Consider now that we have a red subtree R and that from the corresponding set of ultraviolet branches (according to the second choice —I shall no longer repeat that qualification) the shortest branch leading to the blue point P and the blue point P itself have been coloured red. The number of ultraviolet branches has been decreased by 1 as it should be. Are the remaining ones the good ones? For each blue point they represent the shortest connection to the red tree R, and they should represent the shortest possible connection to the new red tree R + P. But this is settled by means of a simple comparison for each blue point B: if the branch BP is shorter than the ultraviolet branch connecting B to R, the latter is to be replaced by the branch BP —its colour is washed away and BP is made ultraviolet instead—; otherwise it is maintained, as the growth of the red tree with the point P did not provide a shorter way of connecting B with the red tree. As a result the cost of the adjustment operator —which has to deal with N–k blue points— is a linear function of N and k (and not quadratic as k * (N – k)), and the introduction of this concept of ultraviolet is indeed accomplishing the savings we were hoping for.

Exercise. Convince yourself that the rejected alternative of the concept ''ultraviolet'' is not so helpful.

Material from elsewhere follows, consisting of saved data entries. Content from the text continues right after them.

-- ==== Sys2Proof/Certificates/Slice0/Obligations.lean ====
section
/-! DEFINITION. The statements about the machine, for the provers. Each formalises numbered rules of
`spec/`; OBLIGATIONS.json lists them with the rules they cite. A successful command's next state is written
out as a record update of the state before, so that a result, what else is written, and the frame stand in
one equation. `accesses` is the model's own list of memory accesses (log 5): where a statement leaves it
unchanged, the command makes no memory access. -/

open Sys2Proof Sys2Proof.Machine

/-! ### Encoding -/

/-- R91: which command words are reserved, and that they are 244 of the 256. -/
def Obligations.ReservedWordsAreExactlyTheRejectedOnes : Prop :=
  (∀ (cw : BitVec 8) (o : Operands),
    (∃ r, decode ⟨cw, o⟩ = .error r) ↔
      (cw.extractLsb' 4 4 ≠ 0x0#4 ∨ cw.extractLsb' 0 4 = 0x0#4 ∨ cw.extractLsb' 0 4 = 0xD#4 ∨
        cw.extractLsb' 0 4 = 0xE#4 ∨ cw.extractLsb' 0 4 = 0xF#4)) ∧
  ((List.range 256).countP fun w => (decode ⟨BitVec.ofNat 8 w, Operands.zero⟩).toOption.isNone) = 244

/-- R86 to R88: each of the twelve words, written out bit by bit, selects its operation with the operands its
row names. -/
def Obligations.TableWordsSelectTheirOperations : Prop :=
  ∀ o : Operands,
    decode ⟨0b00000001#8, o⟩ = .ok (.b2bits o.bytes) ∧ decode ⟨0b00000010#8, o⟩ = .ok .sopen ∧
    decode ⟨0b00000011#8, o⟩ = .ok .pull ∧ decode ⟨0b00000100#8, o⟩ = .ok (.bits2i o.n6) ∧
    decode ⟨0b00000101#8, o⟩ = .ok (.i2b o.n32) ∧ decode ⟨0b00000110#8, o⟩ = .ok (.b2i o.b4) ∧
    decode ⟨0b00000111#8, o⟩ = .ok (.lsbr o.v) ∧ decode ⟨0b00001000#8, o⟩ = .ok (.lsbw o.v o.b) ∧
    decode ⟨0b00001001#8, o⟩ = .ok (.pixr o.i) ∧ decode ⟨0b00001010#8, o⟩ = .ok (.pixw o.i o.g) ∧
    decode ⟨0b00001011#8, o⟩ = .ok .embed ∧ decode ⟨0b00001100#8, o⟩ = .ok .extract

/-- R86 to R88: encoding loses no operand. -/
def Obligations.DecodeOfEncodeIsTheInstruction : Prop :=
  ∀ i : Instr, decode (encode i) = .ok i

/-- R88: one word for each operation: a command that decodes has the word its operation encodes to, and the
operation depends on the record only through the operands of its row. -/
def Obligations.DecodedCommandsHaveTheEncodedWord : Prop :=
  ∀ (cmd : Command) (i : Instr), decode cmd = .ok i →
    (encode i).cw = cmd.cw ∧ decode ⟨cmd.cw, (encode i).ops⟩ = .ok i

/-! ### Steps, admission and refusal -/

/-- A step on a command runs the decoded operation on the state with that command taken and its access list
begun; the queue of commands is the model's (log 2). -/
def Obligations.StepRunsTheDecodedCommand : Prop :=
  ∀ (s : State) (cmd : Command) (rest : List HostAction) (i : Instr),
    s.pending = .command cmd :: rest → decode cmd = .ok i →
    step s = exec i { s with pending := rest, accesses := [] }

/-- R92 with R90 and R91: a reserved word and an inadmissible operation are refused; STATUS and RES change
and nothing else, and no memory access is made. -/
def Obligations.RefusalChangesOnlyStatusAndResult : Prop :=
  (∀ (s : State) (cmd : Command) (rest : List HostAction),
    s.pending = .command cmd :: rest →
    ((∃ r, decode cmd = .error r) ∨ (∃ i, decode cmd = .ok i ∧ s.inadmissible i)) →
    step s = .next { s with pending := rest, accesses := [], status := .illegalOp, res := none }) ∧
  (∀ (i : Instr) (s : State), s.inadmissible i →
    exec i s = .next { s with status := .illegalOp, res := none })

/-- R110, R195, R205, R240: every operation ends in a next state, from every state, with the kinds of R195:
IllegalOp exactly where it is not admitted, and otherwise OK or a kind that operation raises, with RES
empty on any outcome but OK and ACC, LEN and HDR empty after an admitted one. -/
def Obligations.EveryOperationEndsWithItsOwnOutcomes : Prop :=
  ∀ (i : Instr) (s : State), ∃ t, exec i s = .next t ∧
    (t.status = .illegalOp ↔ s.inadmissible i) ∧
    (¬ s.inadmissible i → (t.status = .ok ∨ mayRaise i t.status) ∧
      t.acc = none ∧ t.len = none ∧ t.hdr = none) ∧
    (t.status ≠ .ok → t.res = none)

/-! ### Bit packer -/

/-- R111. -/
def Obligations.B2bitsProducesEachByteMostSignificantBitFirst : Prop :=
  (∀ o : Operands, decode ⟨0x01#8, o⟩ = .ok (.b2bits o.bytes)) ∧
  ∀ (bytes : List Byte) (s : State), ∃ out : List Bit,
    exec (.b2bits bytes) s = .next { s with
      status := .ok, res := some (.bits out), acc := none, len := none, hdr := none } ∧
    out.length = 8 * bytes.length ∧
    ∀ (j : Nat) (hj : j < bytes.length) (t : Nat), t ≤ 7 →
      out[8 * j + t]? = some (bytes[j].extractLsb' (7 - t) 1)

/-- R113. -/
def Obligations.SopenCreatesAFreshStream : Prop :=
  (∀ o : Operands, decode ⟨0x02#8, o⟩ = .ok .sopen) ∧
  ∀ s : State, exec .sopen s = .next { s with
    strm := .opened 0, status := .ok, res := none, acc := none, len := none, hdr := none }

/-- R115: the three cases of PULL, and the exhaustion signal of its result. -/
def Obligations.PullDeliversTheNextBitOrExhaustion : Prop :=
  (∀ o : Operands, decode ⟨0x03#8, o⟩ = .ok .pull) ∧
  (∀ s : State, s.strm = .closed →
    exec .pull s = .next { s with status := .illegalOp, res := none }) ∧
  (∀ (s : State) (pos : Nat), s.strm = .opened pos → pos < s.w * s.h * s.c →
    exec .pull s = .next { s with
      strm := .opened (pos + 1), status := .ok,
      res := some (.pulled (some ((s.pix.read pos).extractLsb' 0 1))),
      acc := none, len := none, hdr := none,
      accesses := s.accesses ++ [.pixRead (pos / s.c)] }) ∧
  (∀ (s : State) (pos : Nat), s.strm = .opened pos → pos = s.w * s.h * s.c →
    exec .pull s = .next { s with
      status := .ok, res := some (.pulled none), acc := none, len := none, hdr := none }) ∧
  (∀ b : Bit, exhFlag (some b) = 0#1) ∧ exhFlag none = 1#1

/-- R117 and R118: BITS2I where n bits remain, where fewer remain, and where it is not admitted. -/
def Obligations.Bits2iAssemblesExactlyNBits : Prop :=
  (∀ o : Operands, decode ⟨0x04#8, o⟩ = .ok (.bits2i o.n6)) ∧
  (∀ (n : BitVec 6) (s : State) (pos : Nat),
    n.toNat ≤ 32 → s.strm = .opened pos → pos + n.toNat ≤ s.w * s.h * s.c →
    ∃ v : Word, exec (.bits2i n) s = .next { s with
        strm := .opened (pos + n.toNat), status := .ok, res := some (.number v),
        acc := none, len := none, hdr := none,
        accesses := s.accesses ++ (List.range n.toNat).map fun t => .pixRead ((pos + t) / s.c) } ∧
      v.toNat = ∑ t ∈ Finset.range n.toNat,
        ((s.pix.read (pos + t)).extractLsb' 0 1).toNat * 2 ^ (n.toNat - 1 - t) ∧
      v.toNat < 2 ^ n.toNat) ∧
  (∀ (n : BitVec 6) (s : State) (pos : Nat),
    n.toNat ≤ 32 → s.strm = .opened pos → pos ≤ s.w * s.h * s.c →
    s.w * s.h * s.c - pos < n.toNat →
    exec (.bits2i n) s = .next { s with
      strm := .opened (s.w * s.h * s.c), status := .streamExhausted, res := none,
      acc := none, len := none, hdr := none }) ∧
  (∀ (n : BitVec 6) (s : State), 32 < n.toNat ∨ s.strm = .closed →
    exec (.bits2i n) s = .next { s with status := .illegalOp, res := none })

/-- R119 (a): splitting a read. -/
def Obligations.Bits2iSplits : Prop :=
  ∀ (a b ab : BitVec 6) (s : State) (pos : Nat),
    ab.toNat = a.toNat + b.toNat → ab.toNat ≤ 32 → s.strm = .opened pos →
    pos + ab.toNat ≤ s.w * s.h * s.c →
    ∃ (t u v : State) (x y z : Word),
      exec (.bits2i a) s = .next t ∧ t.res = some (.number x) ∧
      exec (.bits2i b) t = .next u ∧ u.res = some (.number y) ∧
      exec (.bits2i ab) s = .next v ∧ v.res = some (.number z) ∧
      u.strm = v.strm ∧ u.pix = v.pix ∧ u.accesses = v.accesses ∧
      z.toNat = x.toNat * 2 ^ b.toNat + y.toNat

/-- R119 (c): n PULLs that deliver bits and one BITS2I n take the same bits. -/
def Obligations.PullsEqualOneBits2i : Prop :=
  ∀ (n : BitVec 6) (s : State) (pos : Nat),
    n.toNat ≤ 32 → s.strm = .opened pos → pos + n.toNat ≤ s.w * s.h * s.c →
    ∃ (bits : List Bit) (t u : State) (v : Word),
      bits.length = n.toNat ∧
      (∀ (k : Nat) (hk : k < bits.length), ∃ r, runAll (List.replicate (k + 1) .pull) s = .next r ∧
        r.res = some (.pulled (some bits[k]))) ∧
      runAll (List.replicate n.toNat .pull) s = .next t ∧
      exec (.bits2i n) s = .next u ∧ u.res = some (.number v) ∧ t.strm = u.strm ∧
      v.toNat = ∑ k ∈ Finset.range n.toNat, (bits.getD k 0).toNat * 2 ^ (n.toNat - 1 - k)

Let us try to represent our algorithm in its current stage of refinement:

COLOUR ONE POINT RED AND THE REMAINING ONES BLUE;
CONSTRUCT THE SET OF ULTRAVIOLET BRANCHES;
while NUMBER OF RED POINTS < N do
begin SELECT SHORTEST ULTRAVIOLET BRANCH AND CALL ITS BLUE ENDPOINT P;
COLOUR IT AND POINT P RED;
ADJUST FOR EACH BLUE POINT B BY COMPARING WITH THE BRANCH BP
end.

By now the time has come to consider the representation of the information involved. We assume the N points numbered from 1 to N, we assume the length of the branches given by a two-dimensional array

real array distance[1:N, 1:N] ,

such that for 1 ≤ i, j ≤ N

distance[i, j] = distance[j, i] =
length of branch connecting the points i and j.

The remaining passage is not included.